Relevant here is the corollary, that transistors per unit cost doubles every 1.5 years (also held), which in 5 years is approx x10 (10.0793684), so x1,000 in 15 years.
Assuming this simulation is largely parallelizable (likely, because matter acts locally), then for whatever the hardware it ran on cost, in 15 years it should take 5 * 60/1000= .3 seconds per frame (not 0.04s, for 25 fps). In 20 years, it would be .03s (33 fps). But consider that fakey shortcuts that look OK will be assiduously sought.
Moore's Law (and especially this corollary) have a few years left, but maybe not 15 years... However, I'm optimistic about another technology taking over (as has happened previously). There's plenty of scope, considering what brains and cellular machinery can do. (I think the quantum stuff is BS. Probably.)
I know very little about it too, but I think advances in video game visuals have shown that it's really just a matter of time. Check out Uncharted 3's real-time dynamic water effects: http://www.youtube.com/watch?v=BhzMR-vxYIk (Skip to about 2:50)
I noticed some moments in that video where a flashing controller button appeared in the corner. Does that mean the player has to mash the button to continue? I hate games that do that. Why do game makers do that?
I suppose it makes you feel more involved, rather than just watching a bunch of cool cutscenes that you have nothing to do with (common in stylish Japanese RPGs like Devil May Cry, etc)
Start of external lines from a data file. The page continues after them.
theorem sheaf_modSheaf_self (s : State) (g i : Nat) (f : Sheaf → Sheaf)
    (hf : ∀ h, (f h).tag = h.tag ∧ (f h).index = h.index) : (s.modSheaf g i f).sheaf g i = (s.sheaf g i).map f := by
  rw [sheaf_modSheaf _ _ _ _ _ _ hf]
  refine Option.map_congr fun h hh => ?_
  simp [(sheaf_at hh).1, (sheaf_at hh).2]

theorem sheaf_modSheaf_other (s : State) (g i g' i' : Nat) (f : Sheaf → Sheaf)
    (hf : ∀ h, (f h).tag = h.tag ∧ (f h).index = h.index) (hne : ¬ (g' = g ∧ i' = i)) :
    (s.modSheaf g i f).sheaf g' i' = s.sheaf g' i' := by
  rw [sheaf_modSheaf _ _ _ _ _ _ hf]
  cases hs : s.sheaf g' i' with
  | none => rfl
  | some h => exact congrArg some (if_neg (by simpa [(sheaf_at hs).1, (sheaf_at hs).2] using hne))

@[simp] theorem stook_modSheaf (s : State) (g i : Nat) (f : Sheaf → Sheaf) (t : Nat) :
    (s.modSheaf g i f).stook t = s.stook t := rfl
@[simp] theorem slot_modSheaf (s : State) (g i : Nat) (f : Sheaf → Sheaf) (c k : Nat) :
    (s.modSheaf g i f).slot c k = s.slot c k := rfl
@[simp] theorem stook_setSlot (s : State) (c k : Nat) (b : Option Bundle) (t : Nat) :
    (s.setSlot c k b).stook t = s.stook t := rfl
@[simp] theorem sheaf_setSlot (s : State) (c k : Nat) (b : Option Bundle) (g i : Nat) :
    (s.setSlot c k b).sheaf g i = s.sheaf g i := rfl
@[simp] theorem stook_retire (s : State) (j t : Nat) : (s.retire j).stook t = s.stook t := rfl
@[simp] theorem sheaf_retire (s : State) (j g i : Nat) : (s.retire j).sheaf g i = s.sheaf g i := rfl
@[simp] theorem slot_retire (s : State) (j c k : Nat) : (s.retire j).slot c k = s.slot c k := rfl

/-- The core that a number names, after a change of the core of that number that keeps its number. -/
theorem core_modCore (c : Nat) (f : Core → Core) (hf : ∀ x : Core, x.id = c → (f x).id = c) : ∀ cs : List Core,
    (upsert (·.id == c) (Core.reset c) f cs).find? (·.id == c) = some (f ((cs.find? (·.id == c)).getD (Core.reset c)))
  | [] => by simp [upsert, hf, Core.reset]
  | x :: cs => by
    cases e : x.id == c <;> simp only [upsert, e, List.find?_cons, Bool.false_eq_true, if_false, if_true]
    · exact core_modCore c f hf cs
    · simp [hf x (by simpa using e)]

/-- A slot's bundle put into a core. -/
def Core.put (k : Nat) (b : Option Bundle) (x : Core) : Core :=
  if k = 0 then { x with slot0 := b } else { x with slot1 := b }

theorem Core.put_id (k : Nat) (b : Option Bundle) (x : Core) : (x.put k b).id = x.id := by
  unfold Core.put; split <;> rfl

theorem core_setSlot_self (s : State) (c k : Nat) (b : Option Bundle) : (s.setSlot c k b).core c = (s.core c).put k b :=
  congrArg (·.getD (Core.reset c)) (core_modCore c (Core.put k b) (fun x h => (Core.put_id k b x).trans h) s.cores)

/-- A slot holds what was put into it. -/
@[simp] theorem slot_setSlot_self (s : State) (c k : Nat) (b : Option Bundle) : (s.setSlot c k b).slot c k = b := by
  rw [State.slot, core_setSlot_self, Core.put]
  split <;> rfl

/-- Cores are as before where the core of the number stands among them and the change is none for it. -/
theorem cores_same (c : Nat) (f : Core → Core) (x : Core) (hf : f x = x) : ∀ cs : List Core,
    cs.find? (·.id == c) = some x → upsert (·.id == c) (Core.reset c) f cs = cs
  | [], h => by cases h
  | y :: cs, h => by
    cases e : y.id == c <;> simp only [upsert, e, List.find?_cons, Bool.false_eq_true, if_false, if_true] at h ⊢
    · rw [cores_same c f x hf cs h]
    · rw [Option.some.inj h, hf]

/-- Putting a bundle back where it stands changes nothing. -/
theorem setSlot_slot (s : State) (c k : Nat) (b : Bundle) (h : s.slot c k = some b) : s.setSlot c k (some b) = s := by
  cases hx : s.cores.find? (·.id == c) with
  | none =>
    rw [State.slot, State.core, hx] at h
    revert h; split <;> exact nofun
  | some x =>
    rw [State.slot, State.core, hx] at h
    have : Core.put k (some b) x = x := by
      unfold Core.put
      split at h <;> simp_all [← h]
    rw [State.setSlot, State.modCore]
    exact congrArg (fun cs => { s with cores := cs }) (cores_same c (Core.put k (some b)) x this s.cores hx)

/-- Of two changes of a core that keep its number, both are made. -/
theorem cores_twice (c : Nat) (f g : Core → Core) (hf : ∀ x : Core, x.id = c → (f x).id = c) : ∀ cs : List Core,
    upsert (·.id == c) (Core.reset c) g (upsert (·.id == c) (Core.reset c) f cs) =
      upsert (·.id == c) (Core.reset c) (g ∘ f) cs
  | [] => by simp [upsert, hf, Core.reset]
  | x :: cs => by
    cases e : x.id == c <;> simp only [upsert, e, Bool.false_eq_true, if_false, if_true, Function.comp]
    · exact congrArg _ (cores_twice c f g hf cs)
    · simp [hf x (by simpa using e)]

/-- Only the last bundle put into a slot counts. -/
@[simp] theorem setSlot_setSlot (s : State) (c k : Nat) (a b : Option Bundle) :
    (s.setSlot c k a).setSlot c k b = s.setSlot c k b := by
  have twice := cores_twice c (Core.put k a) (Core.put k b) (fun x h => (Core.put_id k a x).trans h) s.cores
  have last : Core.put k b ∘ Core.put k a = Core.put k b := by
    funext x
    simp only [Function.comp, Core.put]
    split <;> rfl
  rw [last] at twice
  exact congrArg (fun cs => { s with cores := cs }) twice

/-! ## Where threads stand: `finishIssue` -/

/-- A thread that differs only in where it stands, when it is next ready, and its stall sum. -/
def Thread.onlyPlace (t u : Thread) : Prop :=
  u = { t with pc := u.pc, clause := u.clause, readyAt := u.readyAt, inBundle := u.inBundle, cnt := u.cnt,
               issued := u.issued }

/-- Only the places of threads differ, in the sheaves listed of one stook. -/
structure PlaceOnly (g0 : Nat) (is : List Nat) (s t : State) : Prop where
  rest : t = { s with sheaves := t.sheaves }
  absent : ∀ g i, s.sheaf g i = none → t.sheaf g i = none
  present : ∀ g i h, s.sheaf g i = some h → ∃ f : Nat → Thread → Thread,
    (∀ l x, Thread.onlyPlace x (f l x)) ∧ t.sheaf g i = some { h with threads := h.threads.mapIdx f }
  others : ∀ g i, ¬ (g = g0 ∧ i ∈ is) → t.sheaf g i = s.sheaf g i

theorem mapIdx_self {α : Type} (l : List α) : l.mapIdx (fun _ x => x) = l :=
  List.ext_getElem List.length_mapIdx fun _ _ _ => List.getElem_mapIdx ..

theorem PlaceOnly.refl (g0 : Nat) (is : List Nat) (s : State) : PlaceOnly g0 is s s where
  rest := rfl
  absent _ _ h := h
  present g i h hs := ⟨fun _ x => x, fun _ _ => rfl, by rw [hs, mapIdx_self]⟩
  others _ _ _ := rfl

theorem PlaceOnly.trans {g0 : Nat} {is : List Nat} {a b c : State} (h : PlaceOnly g0 is a b) (k : PlaceOnly g0 is b c) :
    PlaceOnly g0 is a c where
  rest := by rw [k.rest, h.rest]
  absent g i x := k.absent g i (h.absent g i x)
  present g i x hx := by
    obtain ⟨f, hf, hb⟩ := h.present g i x hx
    obtain ⟨f', hf', hc⟩ := k.present g i _ hb
    refine ⟨fun l t => f' l (f l t), fun l t => ?_, by rw [hc]; simp [List.mapIdx_mapIdx, Function.comp_def]⟩
    have h1 := hf l t
    have h2 := hf' l (f l t)
    simp only [Thread.onlyPlace] at h1 h2 ⊢
    rw [h2, h1]
  others g i e := (k.others g i e).trans (h.others g i e)

theorem placeOnly_modSheaf (s : State) (g i : Nat) (is : List Nat) (hi : i ∈ is) (f : Nat → Thread → Thread)
    (hf : ∀ l x, Thread.onlyPlace x (f l x)) :
    PlaceOnly g is s (s.modSheaf g i fun h => { h with threads := h.threads.mapIdx f }) where
  rest := rfl
  absent g' i' h := by
    by_cases e : g' = g ∧ i' = i
    · obtain ⟨rfl, rfl⟩ := e
      rw [sheaf_modSheaf_self _ _ _ _ (by intro _; exact ⟨rfl, rfl⟩), h]; rfl
    · rw [sheaf_modSheaf_other _ _ _ _ _ _ (by intro _; exact ⟨rfl, rfl⟩) e, h]
  present g' i' h hs := by
    by_cases e : g' = g ∧ i' = i
    · obtain ⟨rfl, rfl⟩ := e
      exact ⟨f, hf, by rw [sheaf_modSheaf_self _ _ _ _ (by intro _; exact ⟨rfl, rfl⟩), hs]; rfl⟩
    · exact ⟨fun _ x => x, fun _ _ => rfl, by
        rw [sheaf_modSheaf_other _ _ _ _ _ _ (by intro _; exact ⟨rfl, rfl⟩) e, hs, mapIdx_self]⟩
  others g' i' e := sheaf_modSheaf_other _ _ _ _ _ _ (by intro _; exact ⟨rfl, rfl⟩) fun h => e ⟨h.1, h.2 ▸ hi⟩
I don't know how complex the computations are, but if it's close to the computing required by standard loose-accuracy water fluid simulation, we could certainly see it in-game, definitely possible even for this gen of consoles. I speculate as water simulations is quite doable even on 5 year old hardware, though tends to be inaccurate. I remember seeing some Nvidia demos showcases things like softbody destruction and collisions a few years back too, so that also could translate.
There are also some really rough tessellation techniques in use to simulate ground snow walking in games out now, like that Assassins Creed with the native americans.
Yep, but I'd qualify that: The demo seems to show wet snow (snowball snow) only. There are a few other types that happen around here, like dry snow, and crystallized snow. Dry snow is light fluffy stuff that doesn't pack. And crystallized snow is made of what feels like little daggers, behaving almost like ball bearings. But still, their result is brilliant!
As a CS major this fascinates me to no end, but reading the paper the physics are a bit much for my brain to handle. Can any physics-inclined people here recommend me some good books/papers so I can learn more and hopefully make more sense of this?
Except that, if it was what they wanted, then it's hard to explain the walking character at 3:30 that gets his legs almost trapped in the soft heavy melting snow.
There's just no way that you'd get that kind of effect with that kind of snow. It looks more like the kind of thing that you'd get from non-uniform snow that has a crust on top (and that kind of snow is not sticky and not melting).
The simulation method used is Material Point Method, a technical that is used in engineering simulation but hasn't really been used much in Visual Effects. This will likely change now that there are these impressive results.
The one issue I've seen people in the industry mention about this paper is that the the simulation times are quite long.